* _Problem_
Count up the lines of the data below that contain the string "elsewhere", then give only the total.

* _Exercise material_
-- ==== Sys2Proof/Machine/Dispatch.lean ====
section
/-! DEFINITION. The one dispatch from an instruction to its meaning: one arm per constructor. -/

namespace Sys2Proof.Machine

---

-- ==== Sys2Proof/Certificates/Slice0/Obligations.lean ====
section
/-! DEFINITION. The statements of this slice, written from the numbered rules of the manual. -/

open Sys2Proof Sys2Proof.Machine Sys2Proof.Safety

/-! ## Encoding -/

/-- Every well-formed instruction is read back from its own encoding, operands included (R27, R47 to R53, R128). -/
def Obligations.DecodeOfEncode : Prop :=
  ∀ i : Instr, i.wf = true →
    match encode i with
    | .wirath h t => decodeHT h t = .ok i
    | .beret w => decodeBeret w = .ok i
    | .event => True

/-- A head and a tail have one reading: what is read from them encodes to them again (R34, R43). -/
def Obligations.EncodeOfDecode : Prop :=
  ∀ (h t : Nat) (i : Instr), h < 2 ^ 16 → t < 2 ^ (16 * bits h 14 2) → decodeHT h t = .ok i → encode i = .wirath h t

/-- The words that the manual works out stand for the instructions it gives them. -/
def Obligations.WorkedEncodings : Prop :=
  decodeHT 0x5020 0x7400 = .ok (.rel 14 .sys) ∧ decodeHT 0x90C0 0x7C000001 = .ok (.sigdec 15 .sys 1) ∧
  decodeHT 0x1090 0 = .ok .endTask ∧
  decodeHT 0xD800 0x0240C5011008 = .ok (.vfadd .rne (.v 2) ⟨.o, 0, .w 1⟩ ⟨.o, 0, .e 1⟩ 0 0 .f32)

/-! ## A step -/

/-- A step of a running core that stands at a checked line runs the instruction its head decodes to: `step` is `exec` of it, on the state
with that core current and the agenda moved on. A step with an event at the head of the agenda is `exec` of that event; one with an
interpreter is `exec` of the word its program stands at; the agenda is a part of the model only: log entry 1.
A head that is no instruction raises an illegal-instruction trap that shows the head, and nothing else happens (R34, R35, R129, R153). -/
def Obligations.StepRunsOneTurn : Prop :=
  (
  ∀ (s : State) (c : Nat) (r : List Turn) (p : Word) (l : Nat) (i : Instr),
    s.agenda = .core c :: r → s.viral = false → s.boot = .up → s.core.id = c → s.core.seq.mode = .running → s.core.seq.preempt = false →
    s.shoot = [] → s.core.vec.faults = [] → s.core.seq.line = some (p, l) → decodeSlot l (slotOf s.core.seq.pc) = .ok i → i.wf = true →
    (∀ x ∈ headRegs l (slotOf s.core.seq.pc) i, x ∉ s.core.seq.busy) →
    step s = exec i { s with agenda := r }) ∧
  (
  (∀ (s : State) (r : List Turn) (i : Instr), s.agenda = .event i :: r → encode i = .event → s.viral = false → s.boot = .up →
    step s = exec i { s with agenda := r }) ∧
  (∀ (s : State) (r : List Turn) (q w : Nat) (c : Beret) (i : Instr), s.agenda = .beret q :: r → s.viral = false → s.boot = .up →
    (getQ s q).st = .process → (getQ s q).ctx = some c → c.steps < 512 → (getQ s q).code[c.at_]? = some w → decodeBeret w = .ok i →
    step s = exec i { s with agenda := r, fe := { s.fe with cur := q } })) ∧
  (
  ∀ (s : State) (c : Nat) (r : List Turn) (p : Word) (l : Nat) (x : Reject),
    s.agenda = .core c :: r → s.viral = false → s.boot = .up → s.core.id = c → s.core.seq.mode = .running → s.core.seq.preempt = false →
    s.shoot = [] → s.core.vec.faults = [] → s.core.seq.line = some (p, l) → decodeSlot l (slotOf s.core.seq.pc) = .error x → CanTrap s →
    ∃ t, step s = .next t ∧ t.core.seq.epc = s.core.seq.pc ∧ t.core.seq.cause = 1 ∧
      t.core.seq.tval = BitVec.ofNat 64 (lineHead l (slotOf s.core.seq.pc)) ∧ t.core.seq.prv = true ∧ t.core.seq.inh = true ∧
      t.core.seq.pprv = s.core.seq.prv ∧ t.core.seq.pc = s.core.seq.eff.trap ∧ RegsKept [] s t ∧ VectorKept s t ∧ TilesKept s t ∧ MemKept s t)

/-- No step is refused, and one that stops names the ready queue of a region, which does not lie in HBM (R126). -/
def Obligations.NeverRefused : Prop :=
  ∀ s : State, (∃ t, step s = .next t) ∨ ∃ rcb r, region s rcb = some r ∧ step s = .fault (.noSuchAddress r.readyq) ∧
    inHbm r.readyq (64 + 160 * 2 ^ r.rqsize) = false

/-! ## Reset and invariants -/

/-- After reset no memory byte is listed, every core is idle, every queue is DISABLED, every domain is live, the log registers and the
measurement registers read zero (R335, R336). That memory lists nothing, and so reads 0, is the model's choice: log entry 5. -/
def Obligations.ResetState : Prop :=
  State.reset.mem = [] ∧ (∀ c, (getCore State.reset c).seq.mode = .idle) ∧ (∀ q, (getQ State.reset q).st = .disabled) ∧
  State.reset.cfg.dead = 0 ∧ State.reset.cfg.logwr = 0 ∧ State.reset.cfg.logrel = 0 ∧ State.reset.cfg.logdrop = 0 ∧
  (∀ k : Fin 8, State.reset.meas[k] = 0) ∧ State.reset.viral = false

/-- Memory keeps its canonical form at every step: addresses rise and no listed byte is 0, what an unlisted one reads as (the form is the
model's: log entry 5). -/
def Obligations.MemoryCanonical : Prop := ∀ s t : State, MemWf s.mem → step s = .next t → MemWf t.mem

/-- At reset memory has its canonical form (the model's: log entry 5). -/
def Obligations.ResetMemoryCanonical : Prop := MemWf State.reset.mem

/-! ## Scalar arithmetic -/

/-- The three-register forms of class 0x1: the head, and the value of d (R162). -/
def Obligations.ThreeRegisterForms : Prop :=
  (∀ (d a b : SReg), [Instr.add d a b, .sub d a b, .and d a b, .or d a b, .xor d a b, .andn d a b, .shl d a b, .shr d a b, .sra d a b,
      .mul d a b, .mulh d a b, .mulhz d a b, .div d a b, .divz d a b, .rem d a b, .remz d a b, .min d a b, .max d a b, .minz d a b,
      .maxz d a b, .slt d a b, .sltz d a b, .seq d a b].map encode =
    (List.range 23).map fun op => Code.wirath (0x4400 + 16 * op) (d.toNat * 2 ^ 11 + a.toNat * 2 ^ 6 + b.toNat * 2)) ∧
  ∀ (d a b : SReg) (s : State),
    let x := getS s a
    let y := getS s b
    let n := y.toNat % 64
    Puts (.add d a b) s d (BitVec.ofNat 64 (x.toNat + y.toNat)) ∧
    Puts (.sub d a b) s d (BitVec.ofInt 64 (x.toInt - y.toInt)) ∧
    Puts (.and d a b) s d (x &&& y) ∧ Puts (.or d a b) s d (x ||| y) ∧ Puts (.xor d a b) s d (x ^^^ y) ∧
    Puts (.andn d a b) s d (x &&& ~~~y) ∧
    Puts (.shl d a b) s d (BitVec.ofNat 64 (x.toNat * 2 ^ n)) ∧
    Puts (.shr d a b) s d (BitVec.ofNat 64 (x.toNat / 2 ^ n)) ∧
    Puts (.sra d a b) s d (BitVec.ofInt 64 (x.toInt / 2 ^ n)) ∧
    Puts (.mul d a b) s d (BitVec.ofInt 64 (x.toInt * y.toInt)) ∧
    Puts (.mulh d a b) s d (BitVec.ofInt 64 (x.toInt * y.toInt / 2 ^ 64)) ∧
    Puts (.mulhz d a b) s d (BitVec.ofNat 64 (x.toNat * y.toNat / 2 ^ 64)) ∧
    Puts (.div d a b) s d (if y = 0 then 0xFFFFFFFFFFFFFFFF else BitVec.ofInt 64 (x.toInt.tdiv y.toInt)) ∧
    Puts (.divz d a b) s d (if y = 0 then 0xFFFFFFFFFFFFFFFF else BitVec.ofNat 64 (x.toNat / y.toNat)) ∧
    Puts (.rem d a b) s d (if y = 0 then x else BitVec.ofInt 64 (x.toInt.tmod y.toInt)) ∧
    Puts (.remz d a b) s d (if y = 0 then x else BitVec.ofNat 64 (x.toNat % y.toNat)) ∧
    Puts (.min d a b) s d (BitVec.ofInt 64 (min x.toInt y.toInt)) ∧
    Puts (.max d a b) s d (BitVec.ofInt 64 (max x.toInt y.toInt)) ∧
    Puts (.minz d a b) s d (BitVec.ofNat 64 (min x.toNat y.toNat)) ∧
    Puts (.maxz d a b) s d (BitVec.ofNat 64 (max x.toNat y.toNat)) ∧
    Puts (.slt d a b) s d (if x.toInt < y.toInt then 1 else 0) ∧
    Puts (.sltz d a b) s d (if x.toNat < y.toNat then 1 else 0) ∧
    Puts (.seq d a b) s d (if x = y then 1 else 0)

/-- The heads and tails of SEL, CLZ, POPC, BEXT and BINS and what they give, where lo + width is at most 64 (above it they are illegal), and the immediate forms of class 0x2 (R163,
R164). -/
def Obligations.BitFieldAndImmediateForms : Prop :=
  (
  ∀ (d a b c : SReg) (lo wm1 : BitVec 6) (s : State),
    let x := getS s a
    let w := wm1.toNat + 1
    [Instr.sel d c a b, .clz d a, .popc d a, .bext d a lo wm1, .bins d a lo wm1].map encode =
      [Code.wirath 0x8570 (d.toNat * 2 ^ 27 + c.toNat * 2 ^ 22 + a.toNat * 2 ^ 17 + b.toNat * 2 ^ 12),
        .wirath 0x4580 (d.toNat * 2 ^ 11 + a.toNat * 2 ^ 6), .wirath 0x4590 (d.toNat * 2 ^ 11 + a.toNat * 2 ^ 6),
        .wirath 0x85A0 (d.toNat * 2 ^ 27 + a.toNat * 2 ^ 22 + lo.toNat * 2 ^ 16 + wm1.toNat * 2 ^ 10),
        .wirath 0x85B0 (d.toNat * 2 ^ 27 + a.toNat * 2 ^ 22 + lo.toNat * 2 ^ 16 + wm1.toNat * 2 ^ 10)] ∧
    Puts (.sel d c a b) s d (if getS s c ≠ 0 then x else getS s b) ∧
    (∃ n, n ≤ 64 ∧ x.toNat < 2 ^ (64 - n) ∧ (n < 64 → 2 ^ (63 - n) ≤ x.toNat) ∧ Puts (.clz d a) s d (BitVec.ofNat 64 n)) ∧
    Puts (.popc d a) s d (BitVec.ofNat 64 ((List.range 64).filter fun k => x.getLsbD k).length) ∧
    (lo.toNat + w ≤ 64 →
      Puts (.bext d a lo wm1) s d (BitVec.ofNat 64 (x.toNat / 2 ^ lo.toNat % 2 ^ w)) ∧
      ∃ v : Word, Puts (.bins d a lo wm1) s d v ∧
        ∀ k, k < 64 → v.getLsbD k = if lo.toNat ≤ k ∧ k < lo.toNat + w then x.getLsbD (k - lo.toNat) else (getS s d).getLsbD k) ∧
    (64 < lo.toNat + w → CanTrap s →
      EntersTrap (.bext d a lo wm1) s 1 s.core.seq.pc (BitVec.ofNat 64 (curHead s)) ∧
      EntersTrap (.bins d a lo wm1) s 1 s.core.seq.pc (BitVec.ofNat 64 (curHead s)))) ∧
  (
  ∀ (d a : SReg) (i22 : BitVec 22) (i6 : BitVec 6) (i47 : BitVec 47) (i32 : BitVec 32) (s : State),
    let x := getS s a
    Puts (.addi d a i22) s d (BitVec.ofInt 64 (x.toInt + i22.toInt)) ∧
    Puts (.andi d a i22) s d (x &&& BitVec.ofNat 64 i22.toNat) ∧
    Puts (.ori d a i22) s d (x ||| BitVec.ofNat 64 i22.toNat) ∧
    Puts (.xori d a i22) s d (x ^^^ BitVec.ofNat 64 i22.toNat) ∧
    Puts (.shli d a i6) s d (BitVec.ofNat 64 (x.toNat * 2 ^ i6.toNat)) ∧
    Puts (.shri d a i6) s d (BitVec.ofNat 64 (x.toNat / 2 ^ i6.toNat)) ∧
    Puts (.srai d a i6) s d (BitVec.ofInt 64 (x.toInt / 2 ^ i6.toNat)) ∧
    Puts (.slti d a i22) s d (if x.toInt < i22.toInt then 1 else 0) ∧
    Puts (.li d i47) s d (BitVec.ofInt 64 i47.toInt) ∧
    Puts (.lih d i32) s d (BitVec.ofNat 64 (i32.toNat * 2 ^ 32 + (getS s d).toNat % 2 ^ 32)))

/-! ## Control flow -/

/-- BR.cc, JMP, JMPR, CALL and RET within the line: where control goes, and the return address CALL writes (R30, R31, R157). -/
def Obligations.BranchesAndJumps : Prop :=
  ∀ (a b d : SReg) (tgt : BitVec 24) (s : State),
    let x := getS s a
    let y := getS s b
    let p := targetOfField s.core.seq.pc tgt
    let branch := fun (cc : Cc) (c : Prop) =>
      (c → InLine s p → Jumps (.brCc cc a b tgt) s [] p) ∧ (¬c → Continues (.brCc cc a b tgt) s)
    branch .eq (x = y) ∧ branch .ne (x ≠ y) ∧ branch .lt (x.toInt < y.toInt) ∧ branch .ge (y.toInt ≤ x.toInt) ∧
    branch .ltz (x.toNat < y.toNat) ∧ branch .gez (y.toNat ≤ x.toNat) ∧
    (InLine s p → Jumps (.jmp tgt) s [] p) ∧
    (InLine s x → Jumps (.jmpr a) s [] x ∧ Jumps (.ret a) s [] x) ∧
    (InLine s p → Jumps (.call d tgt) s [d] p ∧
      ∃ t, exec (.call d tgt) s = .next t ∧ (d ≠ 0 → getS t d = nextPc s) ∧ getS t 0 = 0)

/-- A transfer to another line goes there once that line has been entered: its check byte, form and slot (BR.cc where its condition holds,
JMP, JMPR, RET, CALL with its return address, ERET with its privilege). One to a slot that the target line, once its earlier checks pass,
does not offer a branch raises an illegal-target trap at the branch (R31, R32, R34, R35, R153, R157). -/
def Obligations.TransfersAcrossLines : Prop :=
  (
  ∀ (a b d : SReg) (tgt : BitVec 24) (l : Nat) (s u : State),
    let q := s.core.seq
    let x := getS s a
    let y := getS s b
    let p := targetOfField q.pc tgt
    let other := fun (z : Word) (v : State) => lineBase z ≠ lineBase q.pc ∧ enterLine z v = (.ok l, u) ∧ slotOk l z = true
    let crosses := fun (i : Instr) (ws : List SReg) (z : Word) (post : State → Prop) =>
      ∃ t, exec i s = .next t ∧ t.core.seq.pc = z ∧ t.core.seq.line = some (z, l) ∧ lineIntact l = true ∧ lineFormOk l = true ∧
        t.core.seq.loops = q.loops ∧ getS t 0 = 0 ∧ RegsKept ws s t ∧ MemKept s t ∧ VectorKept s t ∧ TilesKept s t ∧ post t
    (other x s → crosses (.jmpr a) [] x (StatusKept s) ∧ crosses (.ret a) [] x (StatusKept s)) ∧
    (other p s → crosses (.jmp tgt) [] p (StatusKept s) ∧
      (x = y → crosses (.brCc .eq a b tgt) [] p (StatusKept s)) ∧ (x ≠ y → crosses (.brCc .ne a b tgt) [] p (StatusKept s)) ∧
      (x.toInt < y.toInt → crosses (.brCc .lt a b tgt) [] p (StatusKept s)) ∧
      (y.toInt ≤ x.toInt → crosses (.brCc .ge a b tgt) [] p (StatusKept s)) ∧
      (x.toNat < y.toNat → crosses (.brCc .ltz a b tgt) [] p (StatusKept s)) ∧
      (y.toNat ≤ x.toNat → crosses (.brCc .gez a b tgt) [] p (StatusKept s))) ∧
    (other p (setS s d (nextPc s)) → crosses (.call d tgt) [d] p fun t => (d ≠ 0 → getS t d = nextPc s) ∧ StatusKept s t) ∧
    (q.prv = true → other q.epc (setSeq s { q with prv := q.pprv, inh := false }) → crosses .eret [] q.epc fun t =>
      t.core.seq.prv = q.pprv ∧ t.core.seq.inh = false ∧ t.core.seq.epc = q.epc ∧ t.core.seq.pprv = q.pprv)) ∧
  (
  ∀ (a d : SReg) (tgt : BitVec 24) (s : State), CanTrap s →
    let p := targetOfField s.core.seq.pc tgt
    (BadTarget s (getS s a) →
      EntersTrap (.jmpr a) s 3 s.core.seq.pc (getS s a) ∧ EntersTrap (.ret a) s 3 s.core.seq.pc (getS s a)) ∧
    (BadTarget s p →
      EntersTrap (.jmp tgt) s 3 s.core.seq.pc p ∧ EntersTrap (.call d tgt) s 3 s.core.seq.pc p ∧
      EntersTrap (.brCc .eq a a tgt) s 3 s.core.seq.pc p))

...

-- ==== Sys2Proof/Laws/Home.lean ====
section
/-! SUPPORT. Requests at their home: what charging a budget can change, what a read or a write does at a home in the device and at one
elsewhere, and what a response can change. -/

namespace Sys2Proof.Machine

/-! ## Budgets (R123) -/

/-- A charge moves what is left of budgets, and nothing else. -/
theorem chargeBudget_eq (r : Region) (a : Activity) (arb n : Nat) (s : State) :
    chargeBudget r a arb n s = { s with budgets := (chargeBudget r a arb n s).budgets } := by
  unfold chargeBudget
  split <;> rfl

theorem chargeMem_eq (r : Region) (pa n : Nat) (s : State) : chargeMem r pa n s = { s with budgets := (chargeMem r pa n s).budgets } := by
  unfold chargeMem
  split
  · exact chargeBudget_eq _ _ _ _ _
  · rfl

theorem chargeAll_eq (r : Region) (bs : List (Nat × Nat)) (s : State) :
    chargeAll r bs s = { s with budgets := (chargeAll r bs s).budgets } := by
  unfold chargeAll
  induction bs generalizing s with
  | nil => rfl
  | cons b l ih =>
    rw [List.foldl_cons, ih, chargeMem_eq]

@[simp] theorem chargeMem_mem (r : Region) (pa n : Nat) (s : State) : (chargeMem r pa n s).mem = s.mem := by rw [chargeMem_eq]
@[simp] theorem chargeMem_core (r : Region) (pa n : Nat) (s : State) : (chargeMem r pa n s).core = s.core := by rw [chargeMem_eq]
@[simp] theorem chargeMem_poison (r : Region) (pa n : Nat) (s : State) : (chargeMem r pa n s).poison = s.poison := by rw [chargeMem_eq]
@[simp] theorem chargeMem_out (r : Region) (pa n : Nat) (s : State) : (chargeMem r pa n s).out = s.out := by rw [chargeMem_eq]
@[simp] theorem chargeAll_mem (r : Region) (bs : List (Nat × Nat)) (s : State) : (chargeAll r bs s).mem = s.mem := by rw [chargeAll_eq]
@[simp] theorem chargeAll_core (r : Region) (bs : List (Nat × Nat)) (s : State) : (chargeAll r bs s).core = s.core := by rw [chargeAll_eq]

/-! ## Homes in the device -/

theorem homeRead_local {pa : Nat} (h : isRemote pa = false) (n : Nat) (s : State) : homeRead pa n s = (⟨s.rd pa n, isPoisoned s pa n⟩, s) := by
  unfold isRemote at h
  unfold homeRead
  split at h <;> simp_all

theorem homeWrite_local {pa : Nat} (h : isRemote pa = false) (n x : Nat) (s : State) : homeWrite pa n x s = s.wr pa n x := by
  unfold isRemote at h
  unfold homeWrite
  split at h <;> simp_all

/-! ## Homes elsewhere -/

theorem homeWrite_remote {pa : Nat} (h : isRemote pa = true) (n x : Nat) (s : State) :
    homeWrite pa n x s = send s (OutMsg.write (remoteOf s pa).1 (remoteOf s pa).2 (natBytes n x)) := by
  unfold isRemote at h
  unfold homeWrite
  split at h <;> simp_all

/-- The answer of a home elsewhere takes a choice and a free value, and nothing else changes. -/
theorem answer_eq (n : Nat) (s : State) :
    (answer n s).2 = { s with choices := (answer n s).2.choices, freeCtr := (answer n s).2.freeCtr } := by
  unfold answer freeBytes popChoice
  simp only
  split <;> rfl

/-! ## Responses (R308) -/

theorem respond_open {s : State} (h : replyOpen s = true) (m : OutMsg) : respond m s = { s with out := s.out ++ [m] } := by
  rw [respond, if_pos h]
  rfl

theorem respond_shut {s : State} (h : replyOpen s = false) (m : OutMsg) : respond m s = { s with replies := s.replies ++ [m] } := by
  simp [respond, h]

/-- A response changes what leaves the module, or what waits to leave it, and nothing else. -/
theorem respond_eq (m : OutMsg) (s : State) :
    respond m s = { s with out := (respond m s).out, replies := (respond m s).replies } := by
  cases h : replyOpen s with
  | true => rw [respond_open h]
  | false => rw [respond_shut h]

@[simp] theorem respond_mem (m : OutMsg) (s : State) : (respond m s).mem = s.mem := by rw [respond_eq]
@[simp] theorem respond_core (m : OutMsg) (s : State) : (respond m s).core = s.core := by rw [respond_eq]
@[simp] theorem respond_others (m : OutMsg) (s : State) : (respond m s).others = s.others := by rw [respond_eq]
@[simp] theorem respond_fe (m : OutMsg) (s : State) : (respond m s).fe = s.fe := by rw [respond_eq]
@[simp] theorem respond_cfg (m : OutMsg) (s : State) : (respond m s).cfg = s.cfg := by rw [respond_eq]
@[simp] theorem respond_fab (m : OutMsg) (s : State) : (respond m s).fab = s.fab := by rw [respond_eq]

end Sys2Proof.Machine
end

* _Solution for this exercise_
3